**Problem to solve**:
When you come to the line with "refine ⟨?_, ?_, ?_, fun", begin repeating; continue exactly through the final line of the records and include nothing from before.

**Excerpted data**:

section
/-! PROOFS. The rings of a FAB port and the taking of a transmit slot (R326, R327). -/

namespace Sys2Proof.Machine

/-! ### Words of a port RAM (R65, R324) -/

/-- The word a port's engine reads at an address of its RAM. -/
def Chip.mailWord (s : Chip) (d q a : Nat) : W36 := (s.ramWord d (fabRam d q) a).value

theorem Chip.mailRead_of_good {s : Chip} {d q a : Nat} (h : (s.ramWord d (fabRam d q) a).syndrome = 0) :
    s.mailRead d q a = (s, s.mailWord d q a, false) := by
  simp [Chip.mailRead, h, Chip.mailWord]

/-- Without an armed flip the engine stores a word as it is. -/
theorem Chip.mailWrite_eq {s : Chip} {d q : Nat} (h : s.flipArmed d 1 (fabRam d q) = false) (a : Nat) (w : W36) :
    s.mailWrite d q a w = { s with
      ramWords := s.ramWords.set (ramWordKey d (fabRam d q) a) { data := w, chk := checkBits w, valid := true } } := by
  simp [Chip.mailWrite, Chip.storeRam, h]

theorem Chip.mailWrite_regs {s : Chip} {d q : Nat} (h : s.flipArmed d 1 (fabRam d q) = false) (a : Nat) (w : W36) :
    (s.mailWrite d q a w).regs = s.regs := by rw [Chip.mailWrite_eq h]

theorem Chip.mailWord_mailWrite {s : Chip} {d q : Nat} (h : s.flipArmed d 1 (fabRam d q) = false) (a a' : Nat) (w : W36) :
    (s.mailWrite d q a w).mailWord d q a' = if a' = a then w else s.mailWord d q a' := by
  have hkey : ramWordKey d (fabRam d q) a' = ramWordKey d (fabRam d q) a ↔ a' = a := by unfold ramWordKey; omega
  simp only [Chip.mailWrite_eq h, Chip.mailWord, Chip.ramWord, SMap.get_set, hkey]
  split <;> rfl

theorem Chip.flipArmed_congr {a b : Chip} (h : b.regs = a.regs) (d kind index : Nat) :
    b.flipArmed d kind index = a.flipArmed d kind index := by
  simp [Chip.flipArmed, Chip.flag_congr h, Chip.fld_congr h]

/-- Nothing of the chip differs between a and b but its registers and reservoir RAM words. -/
def OnlyRing (a b : Chip) : Prop := b = { a with regs := b.regs, ramWords := b.ramWords }

theorem OnlyRing.trans {a b c : Chip} (h : OnlyRing a b) (h' : OnlyRing b c) : OnlyRing a c := by
  unfold OnlyRing at *; rw [h', h]

theorem OnlyRegs.ring {a b : Chip} (h : OnlyRegs a b) : OnlyRing a b := by
  unfold OnlyRegs OnlyRing at *; rw [h]

theorem OnlyRing.mail_eq {a b : Chip} (h : OnlyRing a b) (d q : Nat) : b.mail d q = a.mail d q := by rw [h]; rfl
theorem OnlyRing.ports_eq {a b : Chip} (h : OnlyRing a b) : b.ports = a.ports := by rw [h]

theorem Chip.mailWrite_onlyRing {s : Chip} {d q : Nat} (h : s.flipArmed d 1 (fabRam d q) = false) (a : Nat) (w : W36) :
    OnlyRing s (s.mailWrite d q a w) := by rw [Chip.mailWrite_eq h]; rfl

/-! ### A ring moves on (R326) -/

/-- A ring at its next slot: NEXT counts to 63 and wraps, and LAP takes the phase just used up where it does. -/
def Chip.ringStep (s : Chip) (d : Nat) (next lap : Fld) (i : Nat) (phase : Bool) : Chip :=
  (s.setFld d next ((i + 1) % 64)).when (i == 63) (fun s => s.setFlag d lap phase)

theorem Chip.ringStep_onlyRegs (s : Chip) (d : Nat) (next lap : Fld) (i : Nat) (phase : Bool) :
    OnlyRegs s (s.ringStep d next lap i phase) :=
  (OnlyRegs.setFld s d next _).trans (OnlyRegs.when (OnlyRegs.setFlag _ d lap phase))

section
variable (s : Chip) (d r lo lo' i : Nat) (phase : Bool)

theorem Chip.ringStep_regsBut (hr : r < 2 ^ 23) :
    RegsBut (OneReg d r) s (s.ringStep d ⟨r, lo, 6⟩ ⟨r, lo', 1⟩ i phase) :=
  (RegsBut.setFld s _ hr ⟨rfl, rfl⟩).trans (RegsBut.when (RegsBut.setFlag _ phase hr ⟨rfl, rfl⟩))

theorem Chip.ringStep_next (hfit : lo + 6 ≤ 36) (hapart : lo + 6 ≤ lo') :
    (s.ringStep d ⟨r, lo, 6⟩ ⟨r, lo', 1⟩ i phase).fld d ⟨r, lo, 6⟩ = (i + 1) % 64 := by
  have hset : (s.setFld d ⟨r, lo, 6⟩ ((i + 1) % 64)).fld d ⟨r, lo, 6⟩ = (i + 1) % 64 :=
    (Chip.fld_setFld_same s d ⟨r, lo, 6⟩ _ hfit).trans (Nat.mod_mod _ 64)
  unfold Chip.ringStep
  cases i == 63
  · exact hset
  · exact (Chip.fld_setFld_bits (f := ⟨r, lo', 1⟩) (f' := ⟨r, lo, 6⟩) _ d _ rfl (.inl hapart)).trans hset

theorem Chip.ringStep_lap (hfit : lo' + 1 ≤ 36) (hapart : lo + 6 ≤ lo') :
    (s.ringStep d ⟨r, lo, 6⟩ ⟨r, lo', 1⟩ i phase).flag d ⟨r, lo', 1⟩ =
      if i = 63 then phase else s.flag d ⟨r, lo', 1⟩ := by
  unfold Chip.ringStep
  by_cases h : i = 63
  · rw [if_pos h, beq_iff_eq.mpr h]
    exact Chip.flag_setFlag_same _ d _ phase hfit rfl
  · rw [if_neg h, beq_eq_false_iff_ne.mpr h]
    exact congrArg (· == 1) (Chip.fld_setFld_bits (f := ⟨r, lo, 6⟩) (f' := ⟨r, lo', 1⟩) s d _ rfl (.inr hapart))

end

/-! ### FAB_TX_SLOT (R326, R327) -/

theorem exec_fabTxSlot (d : Die) (q : Fin 128) (s : State) : exec (.fabTxSlot d q) s = s.onDie d (fun c => c.fabTx d q) := rfl

theorem Chip.fabTx_idle {s : Chip} {d q : Nat}
    (h : s.fabServed d q = false ∨ (s.port (fabRouter d q) (q % 2)).waiting ≠ [] ∨
      bit (s.mailWord d q (512 + 8 * s.fld d (F.BLW_FABPORT_TX_NEXT q) + 6)) 0 ≠ !s.flag d (F.BLW_FABPORT_TX_LAP q)) :
    s.fabTx d q = s := by
  unfold Chip.fabTx
  by_cases hready : (!s.fabServed d q || !(s.port (fabRouter d q) (q % 2)).waiting.isEmpty) = true
  · exact if_pos hready
  · refine (if_neg hready).trans (if_pos ?_)
    simp only [Bool.or_eq_true, Bool.not_eq_true', List.isEmpty_eq_false_iff, not_or] at hready
    rcases h with h | h | h
    · exact absurd h hready.1
    · exact absurd h hready.2
    · exact bne_iff_ne.mpr h

/-- A transmit slot freed, and its ring at the next one. -/
def Chip.txFreed (s : Chip) (d q i : Nat) (phase : Bool) : Chip :=
  (s.mailWrite d q (512 + 8 * i + 7) (word (ofBool phase))).ringStep d (F.BLW_FABPORT_TX_NEXT q) (F.BLW_FABPORT_TX_LAP q) i phase

/-- The flit of six words of a transmit slot, of whose second only LAST and POISON count (R327). -/
def Chip.slotFlit (s : Chip) (d q a : Nat) : Flit := {
  w0 := s.mailWord d q a, w1 := word (bits (s.mailWord d q (a + 1)) 0 2), w2 := s.mailWord d q (a + 2)
  w3 := s.mailWord d q (a + 3), w4 := s.mailWord d q (a + 4), w5 := s.mailWord d q (a + 5) }

/-- What becomes of the parts of a packet once its next flit is taken: sent where that flit is its LAST (R327). -/
def Chip.takeParts (s : Chip) (d q i : Nat) (last : Bool) (parts : List Flit) : Chip :=
  if last then (s.onMail d q (fun m => { m with parts := [] })).fabSubmit d q i parts
  else s.onMail d q (fun m => { m with parts := parts })

theorem Chip.fabTx_full {s : Chip} {d q i : Nat} {phase : Bool} (hi : s.fld d (F.BLW_FABPORT_TX_NEXT q) = i)
    (hphase : (!s.flag d (F.BLW_FABPORT_TX_LAP q)) = phase) (hserved : s.fabServed d q = true)
    (hwait : (s.port (fabRouter d q) (q % 2)).waiting = []) (hfull : bit (s.mailWord d q (512 + 8 * i + 6)) 0 = phase)
    (hgood : ∀ k, k < 6 → (s.ramWord d (fabRam d q) (512 + 8 * i + k)).syndrome = 0) :
    s.fabTx d q = (s.txFreed d q i phase).takeParts d q i (bit (s.mailWord d q (512 + 8 * i + 1)) 1)
      (((s.txFreed d q i phase).mail d q).parts ++ [s.slotFlit d q (512 + 8 * i)]) := by
  have h0 := Chip.mailRead_of_good (hgood 0 (by decide))
  have h1 := Chip.mailRead_of_good (hgood 1 (by decide))
  have h2 := Chip.mailRead_of_good (hgood 2 (by decide))
  have h3 := Chip.mailRead_of_good (hgood 3 (by decide))
  have h4 := Chip.mailRead_of_good (hgood 4 (by decide))
  have h5 := Chip.mailRead_of_good (hgood 5 (by decide))
  have hnot : (bit (s.ramWord d (fabRam d q) (512 + 8 * i + 6)).value 0 != phase) = false := by
    rw [bne_eq_false_iff_eq]; exact hfull
  rw [Nat.add_zero] at h0
  unfold Chip.fabTx
  simp only [hi, hphase, hserved, hwait, hnot, h0, h1, h2, h3, h4, h5, List.isEmpty_nil, Bool.not_true,
    Bool.or_false, Bool.false_eq_true, if_false, Chip.when_false, Nat.or_zero, ofBool]
  rfl

end Sys2Proof.Machine
end

section
/-! PROOFS. What a transmit slot taken and a receive slot filled leave (R326 to R328). -/

namespace Sys2Proof.Machine

section
variable {s : Chip} {d q : Nat} (ha : s.flipArmed d 1 (fabRam d q) = false) (i : Nat) (phase : Bool)
include ha

theorem Chip.txFreed_onlyRing : OnlyRing s (s.txFreed d q i phase) :=
  (Chip.mailWrite_onlyRing ha _ _).trans (Chip.ringStep_onlyRegs _ _ _ _ _ _).ring

theorem Chip.txFreed_regsBut (hq : q < 128) : RegsBut (OneReg d (Reg.BLW_FABPORT q)) s (s.txFreed d q i phase) :=
  (RegsBut.of_regs (Chip.mailWrite_regs ha _ _)).trans
    (Chip.ringStep_regsBut _ d (Reg.BLW_FABPORT q) 7 14 i phase (by unfold Reg.BLW_FABPORT; omega))

theorem Chip.txFreed_mark : (s.txFreed d q i phase).mailWord d q (512 + 8 * i + 7) = word (ofBool phase) := by
  have hstep : ∀ t : Chip, OnlyRegs t (t.ringStep d (F.BLW_FABPORT_TX_NEXT q) (F.BLW_FABPORT_TX_LAP q) i phase) :=
    fun t => t.ringStep_onlyRegs d _ _ i phase
  have hwrite := Chip.mailWord_mailWrite ha (512 + 8 * i + 7) (512 + 8 * i + 7) (word (ofBool phase))
  unfold Chip.txFreed
  generalize s.mailWrite d q (512 + 8 * i + 7) (word (ofBool phase)) = t at hwrite ⊢
  rw [if_pos rfl] at hwrite
  rw [hstep t]
  exact hwrite

omit ha in
theorem Chip.txFreed_next : (s.txFreed d q i phase).fld d (F.BLW_FABPORT_TX_NEXT q) = (i + 1) % 64 :=
  Chip.ringStep_next _ d (Reg.BLW_FABPORT q) 7 14 i phase (by decide) (by decide)

theorem Chip.txFreed_lap :
    (s.txFreed d q i phase).flag d (F.BLW_FABPORT_TX_LAP q) = if i = 63 then phase else s.flag d (F.BLW_FABPORT_TX_LAP q) := by
  refine (Chip.ringStep_lap _ d (Reg.BLW_FABPORT q) 7 14 i phase (by decide) (by decide)).trans ?_
  rw [Chip.flag_congr (Chip.mailWrite_regs ha _ _)]
  rfl

end

/-- A port's window is the same where registers other than NOC_PORT differ. -/
theorem Chip.fits_of_regsBut {a b : Chip} {d off : Nat} (h : RegsBut (OneReg d off) a b) (hoff : off < 0x080000)
    (router port : Nat) (hport : port < 4) (p : Packet) : b.fits router port p = a.fits router port p := by
  have hx : localX router < 8 := Nat.mod_lt _ (by decide)
  have hy : localY router < 8 := Nat.mod_lt _ (by decide)
  unfold Chip.fits Chip.window
  rw [h.fld_of_off_ne (by show 0x080100 + 4 * (8 * localY router + localX router) + port < 2 ^ 23; omega)
    (by show 0x080100 + 4 * (8 * localY router + localX router) + port ≠ off; omega)]

/-- The packet that the parts taken from a transmit ring make, by the header of the first (R327). -/
def slotPacket (q i : Nat) (h : Flit) (parts : List Flit) : Packet := {
  dev := h.dstDev, router := h.dstRouter, port := h.dstPort, typ := h.typ, flow := h.flow
  body := parts.map (fun x => { w2 := x.w2, w3 := x.w3, w4 := x.w4, w5 := x.w5, poison := x.poison })
  resp := responsesFor h.typ h.w3, origin := .fabSlot q i }

theorem Chip.fabSubmit_eq (s : Chip) (d q i : Nat) {parts : List Flit} (h : parts ≠ []) (f : Flit) :
    s.fabSubmit d q i parts = s.submit (fabRouter d q) (q % 2) (slotPacket q i (parts.headD f) parts) := by
  cases parts with
  | nil => exact absurd rfl h
  | cons g gs => rfl

section
variable (s : Chip) (d q i : Nat) (parts : List Flit)

theorem Chip.takeParts_more : s.takeParts d q i false parts = s.onMail d q (fun m => { m with parts := parts }) := rfl

theorem Chip.takeParts_last (h : parts ≠ []) (f : Flit) :
    s.takeParts d q i true parts = (s.onMail d q (fun m => { m with parts := [] })).submit (fabRouter d q) (q % 2)
      (slotPacket q i (parts.headD f) parts) := Chip.fabSubmit_eq _ d q i h f

/-- Taking a flit changes the engine's record and the port alone. -/
theorem Chip.takeParts_frame (last : Bool) :
    s.takeParts d q i last parts =
      { s with fabMail := (s.takeParts d q i last parts).fabMail, ports := (s.takeParts d q i last parts).ports } := by
  cases last with
  | false => rfl
  | true => cases parts <;> rfl

theorem Chip.takeParts_regs (last : Bool) : (s.takeParts d q i last parts).regs = s.regs := by rw [Chip.takeParts_frame]

theorem Chip.takeParts_mailWord (last : Bool) (a : Nat) : (s.takeParts d q i last parts).mailWord d q a = s.mailWord d q a := by
  rw [Chip.takeParts_frame]; rfl

end

@[simp] theorem Chip.mail_onMail (s : Chip) (d q : Nat) (f : FabMail → FabMail) : (s.onMail d q f).mail d q = f (s.mail d q) := by
  simp [Chip.mail, Chip.onMail]

@[simp] theorem Chip.mail_submit (s : Chip) (r p : Nat) (k : Packet) (d q : Nat) : (s.submit r p k).mail d q = s.mail d q := rfl

@[simp] theorem Chip.onMail_ports (s : Chip) (d q : Nat) (f : FabMail → FabMail) : (s.onMail d q f).ports = s.ports := rfl

/-- What FAB_TX_SLOT leaves of a FULL slot i whose words are good: the slot free and the ring at the next one, and its flit kept
until the packet's LAST flit sends the whole (R326, R327). -/
theorem Chip.fabTx_spec {s : Chip} {d q i : Nat} {phase : Bool} (hq : q < 128) (hi : s.fld d (F.BLW_FABPORT_TX_NEXT q) = i)
    (hphase : (!s.flag d (F.BLW_FABPORT_TX_LAP q)) = phase) (hserved : s.fabServed d q = true)
    (hwait : (s.port (fabRouter d q) (q % 2)).waiting = []) (hfull : bit (s.mailWord d q (512 + 8 * i + 6)) 0 = phase)
    (ha : s.flipArmed d 1 (fabRam d q) = false)
    (hgood : ∀ k, k < 6 → (s.ramWord d (fabRam d q) (512 + 8 * i + k)).syndrome = 0) :
    let c := s.fabTx d q
    let f := s.slotFlit d q (512 + 8 * i)
    let parts := (s.mail d q).parts ++ [f]
    let p := slotPacket q i (parts.headD f) parts
    let port := s.port (fabRouter d q) (q % 2)
    c.mailWord d q (512 + 8 * i + 7) = word (ofBool phase) ∧
    c.fld d (F.BLW_FABPORT_TX_NEXT q) = (i + 1) % 64 ∧
    c.flag d (F.BLW_FABPORT_TX_LAP q) = (if i = 63 then phase else !phase) ∧
    (bit (s.mailWord d q (512 + 8 * i + 1)) 1 = false → (c.mail d q).parts = parts ∧ c.ports = s.ports) ∧
    (bit (s.mailWord d q (512 + 8 * i + 1)) 1 = true → (c.mail d q).parts = [] ∧
      c.port (fabRouter d q) (q % 2) =
        if s.fits (fabRouter d q) (q % 2) p then { port with waiting := [p] }
        else { port with refusedOwn := port.refusedOwn ++ [p] }) := by
  intro c f parts p port
  have hring := Chip.txFreed_onlyRing ha i phase
  have hc : c = (s.txFreed d q i phase).takeParts d q i (bit (s.mailWord d q (512 + 8 * i + 1)) 1) parts := by
    rw [show c = s.fabTx d q from rfl, Chip.fabTx_full hi hphase hserved hwait hfull hgood, hring.mail_eq]
  have hnext := Chip.txFreed_next (s := s) (d := d) (q := q) i phase
  have hlap := Chip.txFreed_lap ha i phase
  have hmark := Chip.txFreed_mark ha i phase
  have hfits := Chip.fits_of_regsBut (Chip.txFreed_regsBut ha i phase hq) (by unfold Reg.BLW_FABPORT; omega) (fabRouter d q) (q % 2)
    (by omega) p
  have hflag : s.flag d (F.BLW_FABPORT_TX_LAP q) = !phase := by rw [← hphase, Bool.not_not]
  rw [hc]
  generalize s.txFreed d q i phase = t at hring hnext hlap hmark hfits ⊢
  refine ⟨?_, ?_, ?_, fun hlast => ?_, fun hlast => ?_⟩
  · rw [Chip.takeParts_mailWord, hmark]
  · rw [Chip.fld_congr (Chip.takeParts_regs _ _ _ _ _ _), hnext]
  · rw [Chip.flag_congr (Chip.takeParts_regs _ _ _ _ _ _), hlap, hflag]
  · rw [hlast, Chip.takeParts_more, Chip.mail_onMail, Chip.onMail_ports, hring.ports_eq]
    exact ⟨rfl, rfl⟩
  · have hport : (t.onMail d q (fun m => { m with parts := [] })).port (fabRouter d q) (q % 2) = port := by
      show (t.ports).get _ = _
      rw [hring.ports_eq]; rfl
    have hfits' : (t.onMail d q (fun m => { m with parts := [] })).fits (fabRouter d q) (q % 2) p =
        s.fits (fabRouter d q) (q % 2) p := hfits
    have hempty : port.waiting = [] := hwait
    rw [hlast, Chip.takeParts_last t d q i parts (by simp [parts]) f, Chip.mail_submit, Chip.mail_onMail,
      Chip.submit_port, hfits', hport]
    refine ⟨rfl, ?_⟩
    split
    · rw [hempty]; rfl
    · rfl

**Solution to the exercise**:
  refine ⟨?_, ?_, ?_, fun hlast => ?_, fun hlast => ?_⟩
  · rw [Chip.takeParts_mailWord, hmark]
  · rw [Chip.fld_congr (Chip.takeParts_regs _ _ _ _ _ _), hnext]
  · rw [Chip.flag_congr (Chip.takeParts_regs _ _ _ _ _ _), hlap, hflag]
  · rw [hlast, Chip.takeParts_more, Chip.mail_onMail, Chip.onMail_ports, hring.ports_eq]
    exact ⟨rfl, rfl⟩
  · have hport : (t.onMail d q (fun m => { m with parts := [] })).port (fabRouter d q) (q % 2) = port := by
      show (t.ports).get _ = _
      rw [hring.ports_eq]; rfl
    have hfits' : (t.onMail d q (fun m => { m with parts := [] })).fits (fabRouter d q) (q % 2) p =
        s.fits (fabRouter d q) (q % 2) p := hfits
    have hempty : port.waiting = [] := hwait
    rw [hlast, Chip.takeParts_last t d q i parts (by simp [parts]) f, Chip.mail_submit, Chip.mail_onMail,
      Chip.submit_port, hfits', hport]
    refine ⟨rfl, ?_⟩
    split
    · rw [hempty]; rfl
    · rfl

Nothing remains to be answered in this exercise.